# Complement of an intersection

The complement of the set X ∩ Y is the set of elements that are members of the universal set U but not members of X ∩ Y. It is denoted by (X ∩ Y) ’.

The symmetric difference of two sets is the collection of elements which are members of either set but not both - in other words, the union of the sets excluding their intersection.
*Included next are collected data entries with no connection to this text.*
/-- The segment of a key, or a new one; none for a ninth. -/
def addToSegment (segs : List Segment) (brec : DWord) (btid : BitVec 16) (row : Nat) : Option (List Segment) :=
  if segs.any fun g => g.brec == brec && g.btid == btid then
    some (segs.map fun g => if g.brec == brec && g.btid == btid then { g with mask := g.mask ||| w32 (2 ^ row) } else g)
  else if segs.length < 8 then some (segs ++ [⟨w32 (2 ^ row), btid, brec, 0, 0⟩])
  else none

/-- One range read by the V sub-port at TR: its offset. -/
def State.crateRange (s : State) (sub : SubPort) (tids : List (BitVec 16)) (va len : Nat) : State × TOut :=
  s.checkRanges sub [⟨0, tids, contiguous va len⟩]

/-- Scans the slots from row `row` on, `fuel` rows at most; `take`: VALID decides, and the VALID byte of a slot taken is checked as
written; else every slot is taken whatever its VALID byte holds (R168, R171, R175; DESIGN CHOICE, log entry 130). -/
def State.scanRows (s : State) (h : CrateHdr) (take : Bool) (first kstart kb row : Nat) (acc : CrateScan) : Nat → State × ScanOut
  | 0 => (s, .done acc)
  | fuel + 1 =>
    let va := (h.base + 32 * ((first + row) % h.size)) % 2 ^ 64
    let q := s.crateRange .v [s.cpu.tid] va 32
    match q.2 with
    | .fault c d x => (q.1, .fault c d x)
    | .wait => (q.1, .wait)
    | .ok bs =>
      let off := offOf (nthBase bs 0) va
      if q.1.sbStores [(off, 32)] || !(q.1.tileBlocks false off 32).isEmpty then (q.1, .wait)
      else
        let r := q.1.spxRead 2 [] off 32
        let b := r.2.1
        let s := r.1
        let valid := recNum b 0x1C 1
        let brec := w64 (recNum b 0x10 8)
        let btid := BitVec.ofNat 16 (recNum b 0x1A 2)
        let segs? := addToSegment acc.segs brec btid row
        if take && valid == 0 then (s, .done { acc with reason := 4 })
        else if take && segs?.isNone then (s, .done { acc with reason := 3 })
        else
          let w := if take then s.checkRanges .v [⟨1, [s.cpu.tid], [((va + 0x1C) % 2 ^ 64, 1)]⟩] else (s, .ok [])
          let aaddr := recNum b 0 8
          let ascale := recNum b 8 8
          match w.2 with
          | .fault c d x => (w.1, .fault c d x)
          | .wait => (w.1, .wait)
          | .ok _ =>
            if aaddr % 32 ≠ 0 then (w.1, .fault cALIGN 5#32 (w64 aaddr))
            else
              let tids := w.1.tenantTids (BitVec.ofNat 16 (recNum b 0x18 2))
              let t := w.1.checkRanges .m
                [⟨0, tids, contiguous (aaddr + 32 * kstart) (32 * kb)⟩, ⟨0, tids, contiguous (ascale + kstart) kb⟩]
              match t.2, segs? with
              | .fault c d x, _ => (t.1, .fault c d x)
              | .wait, _ => (t.1, .wait)
              | .ok _, none => (t.1, .fault cTILESTATE 8#32 (w64 va))
              | .ok ab, some segs =>
                if recNum b 0x1D 1 != 0 || (take && valid != 1) then (t.1, .fault cTILESTATE 8#32 (w64 va))
                else
                  let row' : CrateRow :=
                    ⟨va, off, offOf (nthBase ab 0) (aaddr + 32 * kstart), offOf (nthBase ab 1) (ascale + kstart)⟩
                  t.1.scanRows h take first kstart kb (row + 1)
                    { acc with rows := acc.rows ++ [row'], segs := segs, bad := acc.bad ++ r.2.2 } fuel

/-- Reads the B records of the segments in turn. -/
def State.readBrecs (s : State) : List Segment → State × ScanOut
  | [] => (s, .done ⟨[], [], 0, []⟩)
  | g :: gs =>
    if g.brec.toNat % 16 ≠ 0 then (s, .fault cALIGN 4#32 g.brec)
    else
      let q := s.crateRange .v (s.tenantTids g.btid) g.brec.toNat 16
      match q.2 with
      | .fault c d x => (q.1, .fault c d x)
      | .wait => (q.1, .wait)
      | .ok bs =>
        let off := offOf (nthBase bs 0) g.brec.toNat
        if q.1.sbStores [(off, 16)] || !(q.1.tileBlocks false off 16).isEmpty then (q.1, .wait)
        else
          let r := q.1.spxRead 2 [] off 16
          let g' : Segment := { g with bgn := w64 (recNum r.2.1 0 8), bgn1 := w64 (recNum r.2.1 8 8) }
          let t := r.1.readBrecs gs
          (t.1, match t.2 with
            | .done x => .done { x with segs := g' :: x.segs, bad := r.2.2 ++ x.bad }
            | x => x)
Forming the symmetric difference of two sets is simple, but forming the symmetric difference of three sets is a bit trickier.

Example:

Suppose U = set of positive integers less than 10,

X = {1, 2, 5, 6, 7} and Y = {1, 3, 4, 5, 6, 8} .

a) Draw a Venn diagram to illustrate ( X ∩ Y ) ’

b) Find ( X ∩ Y ) ’

Solution:

a) First, fill in the elements for X ∩ Y = {1, 5, 6}

Fill in the other elements for X and Y and for U

Shade the region outside X ∩ Y to indicate (X ∩ Y ) ’

b) We can see from the Venn diagram that

(X ∩ Y ) ’ = {2, 3, 4, 7, 8, 9}

Or we find that X ∩ Y = {1, 5, 6} and so

(X ∩ Y ) ’ = {2, 3, 4, 7, 8, 9}